To create a scenario that we can relate to, we design a fictitious project to conduct a website content audit to demonstrate the web crawling techniques. MSSQLTips.com, owned by Edgewood Solutions, has served the SQL Server community since 2006. To understand what the website has, the CTO at Edgewood Solutions wants to audit administrative contents on the website. The administrative contents include all pages except articles, for example, the Copyright, Privacy, and Disclaimer pages. These administrative web pages are static pages whose content only depends on URLs.

This article first explains how a simple web crawler can traverse web pages on its own. Given an URL, the web crawler visits the web page and extracts URLs from the page. Then, the crawler accesses these new URLs to retrieve more URLs. The process repeats, and the crawler traverses the web to visit as many pages as possible. The repetition seems infinite; however, the project created in this article defines a scope for web crawling, i.e., the web crawler should visit administrative web pages only.

We also examine the website structure. A static web page usually contains URLs that link to other web pages. We model interconnectedness using the tools of graph theory. To scratch the surface of graph theory, we briefly review graph terminology and representations. We then explore the DFS and BFS algorithms. Next, the article provides Python programs to implement these algorithms and complete the project.

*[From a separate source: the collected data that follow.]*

-- ==== Sys2Proof/Decode.lean ====
section
/-! DEFINITION. Words of the opcode table, and the instruction words of a Stove's program store (R177). The head is a block: its commands
reach it as register accesses, bus operations and events, and no row of the table gives a command bits. -/

namespace Sys2Proof

/-- The command that a word spells by the bits of the opcode table: none, because the table gives no row any bits. -/
def decodeTableWord (_nbits _w : Nat) : Option Instr := none

/-- The opcode of an instruction word and its fields (R177). -/
def insOpc (w : W64) : Nat := (w.extractLsb' 56 8).toNat
def insOf (w : W64) : InsW :=
  { a := w.extractLsb' 51 5, b := w.extractLsb' 46 5, c := w.extractLsb' 41 5, x := w.extractLsb' 32 9, imm := w.extractLsb' 0 32 }

/-- The word of an opcode and its fields. -/
def insWord (opc : Nat) (f : InsW) : W64 := BitVec.ofNat 8 opc ++ f.a ++ f.b ++ f.c ++ f.x ++ f.imm

/-- The opcodes of the opcode tables (R187 to R200). -/
def insOpcodes : List Nat :=
  [0x00, 0x01, 0x02, 0x03, 0x04, 0x05, 0x06, 0x07, 0x08,
   0x10, 0x11, 0x12, 0x13, 0x14, 0x15, 0x16, 0x17, 0x18, 0x19, 0x1A, 0x1B, 0x1C, 0x1D, 0x1E,
   0x20, 0x22, 0x23, 0x24, 0x25, 0x26, 0x27, 0x28, 0x29, 0x2A, 0x30, 0x31, 0x32, 0x33] ++
  [0x40, 0x41, 0x42, 0x43, 0x44, 0x45, 0x46, 0x47, 0x50, 0x51, 0x52, 0x53, 0x54, 0x55,
   0x60, 0x61, 0x62, 0x63, 0x64, 0x65, 0x70, 0x71, 0x72, 0x73, 0x80, 0x81, 0x82, 0x83, 0x84, 0x85,
   0x90, 0x91, 0x92, 0x93, 0xA0, 0xB0, 0xC0, 0xC1]

/-- A word is an instruction of the tables; IDX has six ops in X[2:0] (R200). -/
def insKnown (w : W64) : Bool := insOpcodes.contains (insOpc w) && !(insOpc w == 0xB0 && 6 ≤ (insOf w).x.toNat % 8)

end Sys2Proof
end

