-- ==== Sys2Proof/Machine/Fields.lean ====
section
/-! DEFINITION. One name per field of every register of the spec (offsets: the register tables of each chapter over the block map
of R25 and R26; bits: the field tables). The value of a field is read with State.get and written with State.set. -/

namespace Sys2Proof.Machine.F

The author uses Microsoft Visual Studio 2019 to edit Python scripts and test these scripts using Python 3.9 (64-bit) programming language on Windows 10 Pro 10.0 <X64>. We draw graphs using the free online tool. To create an isolated environment for the project, the author adds a virtual environment to the project using this requirement.txt:

beautifulsoup4==4.10.0
boilerpy3==1.0.5
bs4==0.0.1
certifi==2021.10.8
charset-normalizer==2.0.11
idna==3.3
joblib==1.1.0
numpy==1.22.2
pip==20.2.3
requests==2.27.1
scikit-learn==1.0.2
scipy==1.8.0
setuptools==49.2.1
soupsieve==2.3.1
threadpoolctl==3.1.0
urllib3==1.26.8
xlwt==1.3.0

1 – Prerequisite

We use Python language to implement the DFS and BFS algorithms. To walk through this article, we should be familiar with the basics of Python language, Regular Expression, and the Beautiful Soup library. We should also know the steps to create a Python project and add a virtual environment using Microsoft Visual Studio. The following articles cover these topics:

Some familiarity with the recursive programming technique and the top-down design approach would be helpful. These two articles explore these two topics:

2 – The Web Graph

In computer science, the graph data structure consists of a finite set of vertices (or nodes) and a set of edges that connect these vertices. We can use a graph data structure to represent a set of objects that relate to each other. Since static web pages often contain hyperlinks that allow users to move seamlessly from one page to another, we can view web pages and these hyperlinks as a graph. Each web page is a vertex (or node), and each hyperlink, which takes users from one page to another, is a directed edge. We can apply the DFS or BFS algorithms to traverse the graph.

2.1 Graph Terminology

The graph data structure is one of the most widely used data structures with applications across computing, mathematics, and other related fields (Ejonavi, 2020). Because applications are so widespread and diverse, people have developed many terminologies to describe different elements and properties of graphs. Therefore, we should know some common terminologies when working with graphs.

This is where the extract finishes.